Ultimately, Wyndham was hacked three separate times, leading to the compromise of more than 600,000 payment card accounts, and the export hundreds of thousands of consumers’ payment card account numbers to a domain registered in Russia. The FTC’s arguments suggest that it was Wyndham’s failure to revise its data-security protocols in response to the first hack that made its conduct the subject of a complaint.
Rather than settle with the FTC, Wyndham moved to dismiss the complaint. It argued that Congress never intended for the FTC to establish data-security standards for the private sector, and that it lacked fair notice that its conduct could expose it to liability with the FTC. The District Court and the Third Circuit both disagreed.
The Court's Decision
In affirming the District Court, the Third Circuit ruled that the FTC has authority over unfair acts or practices that “cause or [are] likely to cause substantial injury to consumers which [are] not reasonably avoidable by consumers themselves and not outweighed by countervailing benefits to consumers or to competition.” 15 U.S.C. § 45(n). In this case, the court determined that Wyndham’s failure to create and abide by a reasonable data-security protocol constituted an unfair act. FTC v. Wyndham Worldwide Corp., No. 14-3514, Aug. 24, 2015 (slip op.) at 12-21.

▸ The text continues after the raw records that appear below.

-- ==== Sys2Proof/Config.lean ====
section
/-! DEFINITION. The implementation parameters of 00_scope.md R8. None is fixed by a definition the machine
reads: `Config` travels in the state, `ResetParams` is an argument of construction, and the program-storage
length comes with the cartridge. Their defaults are used by `State.reset` alone. -/

namespace Sys2Proof

/-- The two policy parameters a step depends on (00_scope.md R8; 92_eei_decisions.md D2, D3).
They are fixed for a machine: no step writes them. -/
structure Config where
  /-- DECIMAL_MODE: with `true`, ADC and SBC are decimal while P.D = 1 (43_arith_logic.md R205, R206). -/
  decimalMode : Bool
  /-- UNDOC_NOP_EXEC: with `false`, the 27 undocumented NOPs raise IllegalOpcode (30_encoding.md R108). -/
  undocNopExec : Bool
deriving DecidableEq, Repr

/-- The spec's defaults (00_scope.md R8). DESIGN CHOICE for `State.reset` only: notes/assumptions/1.md. -/
def Config.default : Config := { decimalMode := false, undocNopExec := true }

/-- What construction takes as arguments because the source gives no value: RESET_SP, RESET_A, RESET_X,
RESET_Y, RESET_NVDZC and RAM_INIT (00_scope.md R8, 10_state.md R52). `ramInit` is in the form of
Machine/Memory.lean: index and byte, index rising, 0x00 left out. -/
structure ResetParams where
  sp : Byte
  a : Byte
  x : Byte
  y : Byte
  n : Bool
  v : Bool
  d : Bool
  z : Bool
  c : Bool
  ramInit : List Host.Cell
deriving DecidableEq, Repr

/-- The deterministic defaults of 10_state.md R52. DESIGN CHOICE: notes/assumptions/2.md to 5.md. -/
def ResetParams.default : ResetParams :=
  { sp := 0xFD, a := 0, x := 0, y := 0,
    n := false, v := false, d := false, z := false, c := false, ramInit := [] }

end Sys2Proof
end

The Third Circuit also concluded that Wyndham had adequate notice that its conduct might give rise to liability. It explained that Wyndham was entitled to a low level of statutory notice because the FTC Act is a civil, rather than a criminal statute, because the conduct at issue is economic, and because Wyndham had been hacked “not one or two, but three, times.” Id. at 39-41. In the light of its repeated issues with hacking, the court reasoned that Wyndham could have read the FTC’s 2007 book “Protecting Personal Information: A Guide for Business,” which describes a “checklist” of practices that form a “sound data security plan.” Id. at 41.
Potential Impact of the Decision
This decision is noteworthy on multiple levels. First, it highlights the need for an updated, legally-sound set of data-security protocols. What would have been best practices three years ago could be deficient today, and an ongoing familiarity with the FTC’s benchmarks is a business necessity. Second, the case demonstrates the FTC’s increasing boldness in bringing suits based on privacy concerns. Even though Wyndham was the subject of repeated cyber-attacks, the FTC’s complaint casts the hotel chain as the wrongdoer, and hacked businesses must be aware of the regulatory liability they face even as they prepare for lawsuits from consumers.

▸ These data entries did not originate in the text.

-- ==== Sys2Proof/Machine/Cartridge.lean ====
section
/-! DEFINITION. The Cartridge (10_state.md R48) and its load from a container image (70_reset_and_hazards.md R350 to R352). -/

namespace Sys2Proof.Machine

/-- The mirroring mode, parsed and kept, read by no rule of this block (70_reset_and_hazards.md R354). -/
inductive Mirroring where
  | horizontal | vertical
deriving DecidableEq, Repr

/-- The Cartridge, immutable after its load: no step writes any of it (10_state.md R48). -/
structure Cartridge where
  /-- Program-bank count, 1..255 (70_reset_and_hazards.md R350, R352). -/
  prgBanks : Nat
  /-- `PRG[0..PRG_LEN-1]`. -/
  prg : Memory
  /-- Character-bank count, 0..255. -/
  chrBanks : Nat
  /-- `CHR`, opaque to the core and at no CPU address (20_memory.md R78). -/
  chr : Memory
  /-- The mapper identifier, parsed and kept, read by no rule of this block (70_reset_and_hazards.md R354). -/
  mapper : Byte
  /-- The mirroring mode. -/
  mirroring : Mirroring
deriving DecidableEq, Repr

/-- The program-storage bank size (00_scope.md R8). -/
def prgBankSize : Nat := 16384

/-- The character-storage bank size (00_scope.md R8, 92_eei_decisions.md D15). -/
def chrBankSize : Nat := 8192

/-- `PRG_LEN = prg_banks * 16384` (10_state.md R48). -/
def Cartridge.prgLen (c : Cartridge) : Nat := c.prgBanks * prgBankSize

/-- The number of character-storage bytes. -/
def Cartridge.chrLen (c : Cartridge) : Nat := c.chrBanks * chrBankSize

/-- A cartridge as a load leaves it: 1..255 program banks, at most 255 character banks, both storages in canonical form. -/
def Cartridge.wf (c : Cartridge) : Bool :=
  decide (1 ≤ c.prgBanks) && decide (c.prgBanks ≤ 255) && decide (c.chrBanks ≤ 255) &&
  c.prg.wf c.prgLen && c.chr.wf c.chrLen

/-- One bank of 0x00 bytes. DESIGN CHOICE for `State.reset`, which needs some cartridge: notes/assumptions/6.md. -/
def Cartridge.blank : Cartridge :=
  { prgBanks := 1, prg := [], chrBanks := 0, chr := [], mapper := 0, mirroring := .horizontal }

/-- The error of a rejected load. The spec gives it a name and no parts (00_scope.md R14, 70_reset_and_hazards.md R352). -/
inductive FormatError where
  /-- Raised by `Cartridge.load` alone, before any machine exists. Safe: no machine runs. -/
  | formatError
deriving DecidableEq, Repr

/-- The magic signature "NES" 0x1A (70_reset_and_hazards.md R350). -/
def magicBytes : List Byte := [0x4E, 0x45, 0x53, 0x1A]

/-- The header's length (70_reset_and_hazards.md R350). -/
def headerLength : Nat := 16

/-- The trainer's length, 512 if byte 6 bit 2 is set, else 0 (70_reset_and_hazards.md R351). -/
def trainerLength (flags6 : Byte) : Nat := if flags6.getLsbD 2 then 512 else 0

/-- The mapper identifier `(byte7 & 0xF0) | (byte6 >> 4)` (70_reset_and_hazards.md R350). -/
def mapperOf (flags6 flags7 : Byte) : Byte := (flags7 &&& 0xF0) ||| (flags6 >>> 4)

/-- The mirroring mode: byte 6 bit 0, 0 horizontal, 1 vertical (70_reset_and_hazards.md R350). -/
def mirroringOf (flags6 : Byte) : Mirroring := if flags6.getLsbD 0 then .vertical else .horizontal

/-- The `n` bytes of an image from offset `start` on. -/
def slice (bytes : List Byte) (start n : Nat) : List Byte := (bytes.drop start).take n

/-- `Cartridge.load(bytes)`: FormatError on any of the causes of R352, else the Cartridge of R350 and R351. -/
def Cartridge.load (bytes : List Byte) : Except FormatError Cartridge :=
  let prgBanks := (bytes.getD 4 0).toNat
  let chrBanks := (bytes.getD 5 0).toNat
  let flags6 := bytes.getD 6 0
  let flags7 := bytes.getD 7 0
  let start := headerLength + trainerLength flags6
  let prgLen := prgBanks * prgBankSize
  let chrLen := chrBanks * chrBankSize
  if bytes.length < headerLength then .error .formatError
  else if slice bytes 0 4 ≠ magicBytes then .error .formatError
  else if prgBanks = 0 then .error .formatError
  else if bytes.length < start + prgLen + chrLen then .error .formatError
  else .ok
    { prgBanks := prgBanks
      prg := Memory.ofBytes 0 (slice bytes start prgLen)
      chrBanks := chrBanks
      chr := Memory.ofBytes 0 (slice bytes (start + prgLen) chrLen)
      mapper := mapperOf flags6 flags7
      mirroring := mirroringOf flags6 }

end Sys2Proof.Machine
end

Finally, the Third Circuit’s ruling demonstrates once again the flexibility of the FTC Act, and a judicial willingness to expand the FTC’s remit in the digital age. While there are carveouts for other agencies to oversee some limited privacy issues (like HIPPA, COPPA, or Gramm-Leach-Bliley), the FTC is solidifying its ability to regulate the security of consumers’ personal and financial data. Given the spate of recent data breaches at nationwide chains and online service providers, there are sure to be a more complaints like FTC v. Wyndham. Any business that does not want to be on the wrong side of the “v.” should work with counsel to conduct a thorough review of their data security protocols and policies.